◆ **Prompt**: Search the records that follow and extract every line containing the string "RStage".

------------------------------------

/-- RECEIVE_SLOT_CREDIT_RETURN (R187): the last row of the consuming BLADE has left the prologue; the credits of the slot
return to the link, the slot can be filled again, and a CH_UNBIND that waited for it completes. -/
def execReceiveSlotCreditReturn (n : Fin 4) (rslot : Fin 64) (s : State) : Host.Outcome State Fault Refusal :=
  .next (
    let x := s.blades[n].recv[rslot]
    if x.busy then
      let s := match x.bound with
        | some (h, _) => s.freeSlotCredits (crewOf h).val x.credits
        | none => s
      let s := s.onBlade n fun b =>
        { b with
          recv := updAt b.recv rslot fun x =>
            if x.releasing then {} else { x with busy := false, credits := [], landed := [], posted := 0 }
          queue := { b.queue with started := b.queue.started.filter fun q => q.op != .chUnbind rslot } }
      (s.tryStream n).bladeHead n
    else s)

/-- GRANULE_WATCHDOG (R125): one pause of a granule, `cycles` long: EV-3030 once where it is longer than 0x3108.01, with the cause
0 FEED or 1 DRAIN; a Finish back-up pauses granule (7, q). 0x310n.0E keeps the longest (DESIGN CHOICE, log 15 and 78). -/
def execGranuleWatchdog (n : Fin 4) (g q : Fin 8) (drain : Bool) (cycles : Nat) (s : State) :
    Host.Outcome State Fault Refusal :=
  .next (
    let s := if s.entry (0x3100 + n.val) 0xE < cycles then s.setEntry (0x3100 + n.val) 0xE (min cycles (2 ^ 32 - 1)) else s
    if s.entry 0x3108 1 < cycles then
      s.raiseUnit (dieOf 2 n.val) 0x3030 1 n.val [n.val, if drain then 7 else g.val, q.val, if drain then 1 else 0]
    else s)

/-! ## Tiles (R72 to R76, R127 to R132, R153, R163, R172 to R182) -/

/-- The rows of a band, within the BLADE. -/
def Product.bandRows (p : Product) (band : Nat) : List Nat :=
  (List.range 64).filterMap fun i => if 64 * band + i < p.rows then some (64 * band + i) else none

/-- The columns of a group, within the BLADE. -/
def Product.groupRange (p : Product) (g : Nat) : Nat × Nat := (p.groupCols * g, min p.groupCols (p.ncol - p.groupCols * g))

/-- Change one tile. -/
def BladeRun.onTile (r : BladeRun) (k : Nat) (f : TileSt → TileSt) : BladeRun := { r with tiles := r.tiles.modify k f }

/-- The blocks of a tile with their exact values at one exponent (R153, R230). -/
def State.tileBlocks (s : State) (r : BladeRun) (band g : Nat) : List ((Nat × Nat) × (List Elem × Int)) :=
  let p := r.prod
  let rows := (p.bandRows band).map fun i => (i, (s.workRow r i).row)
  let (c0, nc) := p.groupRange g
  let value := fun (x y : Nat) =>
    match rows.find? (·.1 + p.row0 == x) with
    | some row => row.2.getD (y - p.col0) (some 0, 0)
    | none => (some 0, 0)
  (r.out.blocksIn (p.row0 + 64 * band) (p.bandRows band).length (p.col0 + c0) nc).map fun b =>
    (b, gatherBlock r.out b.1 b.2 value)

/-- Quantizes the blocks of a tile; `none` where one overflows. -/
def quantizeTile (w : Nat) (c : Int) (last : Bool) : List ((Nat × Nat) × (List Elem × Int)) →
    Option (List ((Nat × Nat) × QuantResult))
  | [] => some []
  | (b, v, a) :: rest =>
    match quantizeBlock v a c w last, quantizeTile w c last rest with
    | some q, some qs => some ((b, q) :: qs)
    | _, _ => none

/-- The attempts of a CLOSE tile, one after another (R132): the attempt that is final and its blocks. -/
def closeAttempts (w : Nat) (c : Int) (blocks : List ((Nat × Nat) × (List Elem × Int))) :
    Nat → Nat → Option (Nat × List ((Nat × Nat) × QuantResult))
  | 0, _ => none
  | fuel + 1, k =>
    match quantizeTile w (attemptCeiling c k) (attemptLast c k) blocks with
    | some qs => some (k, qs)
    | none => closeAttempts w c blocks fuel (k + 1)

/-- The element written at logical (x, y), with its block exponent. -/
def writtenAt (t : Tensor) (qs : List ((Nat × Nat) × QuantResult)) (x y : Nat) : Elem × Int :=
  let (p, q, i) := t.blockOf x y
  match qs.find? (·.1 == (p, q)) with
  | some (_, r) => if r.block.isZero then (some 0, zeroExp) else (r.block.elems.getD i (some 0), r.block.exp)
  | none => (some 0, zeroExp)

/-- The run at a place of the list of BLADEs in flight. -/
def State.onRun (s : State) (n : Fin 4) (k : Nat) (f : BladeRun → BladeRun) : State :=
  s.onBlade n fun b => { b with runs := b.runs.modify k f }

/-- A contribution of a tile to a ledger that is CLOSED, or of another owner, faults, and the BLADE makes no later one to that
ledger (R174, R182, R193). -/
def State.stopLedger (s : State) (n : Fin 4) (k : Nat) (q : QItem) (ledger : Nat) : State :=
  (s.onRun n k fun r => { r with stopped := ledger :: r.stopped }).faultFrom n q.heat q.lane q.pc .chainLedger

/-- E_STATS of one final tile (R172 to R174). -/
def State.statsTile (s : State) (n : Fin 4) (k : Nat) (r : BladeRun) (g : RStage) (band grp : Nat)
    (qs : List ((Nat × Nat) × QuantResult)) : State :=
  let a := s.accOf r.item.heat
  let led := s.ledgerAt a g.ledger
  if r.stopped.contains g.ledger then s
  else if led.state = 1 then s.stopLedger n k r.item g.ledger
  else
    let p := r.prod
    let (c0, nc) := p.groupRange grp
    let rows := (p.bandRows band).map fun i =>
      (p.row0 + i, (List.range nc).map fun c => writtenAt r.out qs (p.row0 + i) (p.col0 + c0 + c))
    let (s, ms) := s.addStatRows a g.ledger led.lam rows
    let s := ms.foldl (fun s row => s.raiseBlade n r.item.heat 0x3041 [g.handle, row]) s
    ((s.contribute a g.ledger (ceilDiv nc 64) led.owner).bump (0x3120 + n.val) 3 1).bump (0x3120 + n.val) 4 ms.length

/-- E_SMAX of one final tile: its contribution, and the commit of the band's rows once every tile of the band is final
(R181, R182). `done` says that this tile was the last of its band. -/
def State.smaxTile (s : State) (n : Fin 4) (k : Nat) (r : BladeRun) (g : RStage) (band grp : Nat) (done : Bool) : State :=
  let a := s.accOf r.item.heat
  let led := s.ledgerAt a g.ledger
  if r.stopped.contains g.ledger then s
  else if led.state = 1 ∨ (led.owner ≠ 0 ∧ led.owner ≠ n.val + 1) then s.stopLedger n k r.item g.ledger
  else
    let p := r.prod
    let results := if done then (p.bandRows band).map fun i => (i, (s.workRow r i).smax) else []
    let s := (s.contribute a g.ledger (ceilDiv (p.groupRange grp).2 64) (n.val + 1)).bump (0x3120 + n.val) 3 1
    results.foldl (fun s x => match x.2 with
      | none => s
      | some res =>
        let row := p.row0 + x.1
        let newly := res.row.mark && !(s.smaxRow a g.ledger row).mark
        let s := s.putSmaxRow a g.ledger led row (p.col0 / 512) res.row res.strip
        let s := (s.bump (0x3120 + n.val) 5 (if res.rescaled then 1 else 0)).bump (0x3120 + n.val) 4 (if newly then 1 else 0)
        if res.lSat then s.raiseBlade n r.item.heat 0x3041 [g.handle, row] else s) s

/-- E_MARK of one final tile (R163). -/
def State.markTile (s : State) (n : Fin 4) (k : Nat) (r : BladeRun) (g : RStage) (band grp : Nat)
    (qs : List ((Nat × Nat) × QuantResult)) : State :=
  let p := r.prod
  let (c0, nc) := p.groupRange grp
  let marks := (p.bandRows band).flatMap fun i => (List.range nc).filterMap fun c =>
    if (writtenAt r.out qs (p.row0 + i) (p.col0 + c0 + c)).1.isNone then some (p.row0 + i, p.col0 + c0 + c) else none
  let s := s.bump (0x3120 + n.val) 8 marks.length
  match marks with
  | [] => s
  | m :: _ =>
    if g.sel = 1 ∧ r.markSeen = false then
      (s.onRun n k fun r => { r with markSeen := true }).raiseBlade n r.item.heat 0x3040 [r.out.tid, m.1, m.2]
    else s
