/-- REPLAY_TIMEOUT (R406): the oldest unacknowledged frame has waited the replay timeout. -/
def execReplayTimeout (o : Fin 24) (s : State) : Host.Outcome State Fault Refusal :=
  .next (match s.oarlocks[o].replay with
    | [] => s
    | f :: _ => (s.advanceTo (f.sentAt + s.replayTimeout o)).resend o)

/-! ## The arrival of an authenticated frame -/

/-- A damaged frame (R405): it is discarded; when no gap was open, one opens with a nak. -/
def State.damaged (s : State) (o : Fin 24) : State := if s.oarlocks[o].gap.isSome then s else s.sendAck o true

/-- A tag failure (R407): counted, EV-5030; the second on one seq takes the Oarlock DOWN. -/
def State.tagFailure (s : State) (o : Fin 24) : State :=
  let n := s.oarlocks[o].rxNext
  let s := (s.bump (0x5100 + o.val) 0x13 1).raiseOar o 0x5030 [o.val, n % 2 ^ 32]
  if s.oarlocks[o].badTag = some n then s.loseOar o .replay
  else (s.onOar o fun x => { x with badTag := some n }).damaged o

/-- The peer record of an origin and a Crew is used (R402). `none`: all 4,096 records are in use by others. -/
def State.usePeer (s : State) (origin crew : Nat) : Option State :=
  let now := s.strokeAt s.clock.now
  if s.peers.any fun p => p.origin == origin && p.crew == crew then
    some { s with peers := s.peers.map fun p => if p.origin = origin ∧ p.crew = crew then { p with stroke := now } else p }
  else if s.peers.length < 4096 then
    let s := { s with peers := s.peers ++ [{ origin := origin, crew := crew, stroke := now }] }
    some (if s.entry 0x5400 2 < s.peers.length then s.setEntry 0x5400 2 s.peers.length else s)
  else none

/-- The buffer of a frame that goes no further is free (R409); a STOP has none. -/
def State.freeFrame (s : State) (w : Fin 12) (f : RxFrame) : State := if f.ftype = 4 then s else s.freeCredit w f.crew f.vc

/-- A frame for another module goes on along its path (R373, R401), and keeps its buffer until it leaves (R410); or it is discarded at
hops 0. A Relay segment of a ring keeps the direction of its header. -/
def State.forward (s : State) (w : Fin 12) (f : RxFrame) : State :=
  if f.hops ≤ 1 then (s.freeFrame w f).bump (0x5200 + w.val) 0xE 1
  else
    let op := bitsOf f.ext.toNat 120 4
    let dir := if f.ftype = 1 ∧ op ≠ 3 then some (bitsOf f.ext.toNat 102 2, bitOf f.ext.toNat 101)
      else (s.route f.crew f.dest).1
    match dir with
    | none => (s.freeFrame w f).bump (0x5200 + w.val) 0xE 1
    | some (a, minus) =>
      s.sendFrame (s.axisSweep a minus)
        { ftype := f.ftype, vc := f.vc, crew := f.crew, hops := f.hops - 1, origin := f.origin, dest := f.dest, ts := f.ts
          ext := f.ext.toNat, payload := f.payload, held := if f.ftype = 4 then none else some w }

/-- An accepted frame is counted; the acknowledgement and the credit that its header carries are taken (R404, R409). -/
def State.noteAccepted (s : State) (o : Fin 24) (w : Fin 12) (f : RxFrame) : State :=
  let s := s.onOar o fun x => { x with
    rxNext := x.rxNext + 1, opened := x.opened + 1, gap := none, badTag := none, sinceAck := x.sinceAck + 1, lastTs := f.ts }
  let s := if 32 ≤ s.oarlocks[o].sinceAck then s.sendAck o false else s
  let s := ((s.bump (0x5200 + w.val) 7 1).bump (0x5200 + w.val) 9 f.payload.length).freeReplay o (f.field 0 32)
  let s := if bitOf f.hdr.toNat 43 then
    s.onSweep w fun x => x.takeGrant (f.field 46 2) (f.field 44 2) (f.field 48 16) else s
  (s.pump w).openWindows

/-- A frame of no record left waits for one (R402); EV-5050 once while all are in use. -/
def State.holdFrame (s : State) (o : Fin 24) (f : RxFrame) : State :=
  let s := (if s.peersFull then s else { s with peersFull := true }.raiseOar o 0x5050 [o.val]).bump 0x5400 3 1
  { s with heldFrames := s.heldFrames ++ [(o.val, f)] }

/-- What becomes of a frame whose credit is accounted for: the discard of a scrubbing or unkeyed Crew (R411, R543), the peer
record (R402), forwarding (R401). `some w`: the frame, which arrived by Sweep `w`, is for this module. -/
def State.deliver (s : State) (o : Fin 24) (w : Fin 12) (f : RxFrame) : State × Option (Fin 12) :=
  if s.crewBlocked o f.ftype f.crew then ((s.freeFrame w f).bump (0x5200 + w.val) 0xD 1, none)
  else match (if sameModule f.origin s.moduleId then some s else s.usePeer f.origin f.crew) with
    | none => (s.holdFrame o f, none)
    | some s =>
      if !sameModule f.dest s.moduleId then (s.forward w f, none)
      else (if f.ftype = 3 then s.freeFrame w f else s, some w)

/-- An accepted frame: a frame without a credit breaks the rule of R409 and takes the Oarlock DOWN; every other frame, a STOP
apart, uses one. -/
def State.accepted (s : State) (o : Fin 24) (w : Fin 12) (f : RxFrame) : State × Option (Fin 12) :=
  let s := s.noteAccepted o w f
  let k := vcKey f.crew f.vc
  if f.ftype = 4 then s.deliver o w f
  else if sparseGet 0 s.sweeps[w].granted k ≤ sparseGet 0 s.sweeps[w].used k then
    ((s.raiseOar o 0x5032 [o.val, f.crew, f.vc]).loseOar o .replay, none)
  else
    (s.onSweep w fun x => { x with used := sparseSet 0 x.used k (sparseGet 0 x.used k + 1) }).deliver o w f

------------------------------------

◆ **Completed task**:
def State.statsTile (s : State) (n : Fin 4) (k : Nat) (r : BladeRun) (g : RStage) (band grp : Nat)
def State.smaxTile (s : State) (n : Fin 4) (k : Nat) (r : BladeRun) (g : RStage) (band grp : Nat) (done : Bool) : State :=
def State.markTile (s : State) (n : Fin 4) (k : Nat) (r : BladeRun) (g : RStage) (band grp : Nat)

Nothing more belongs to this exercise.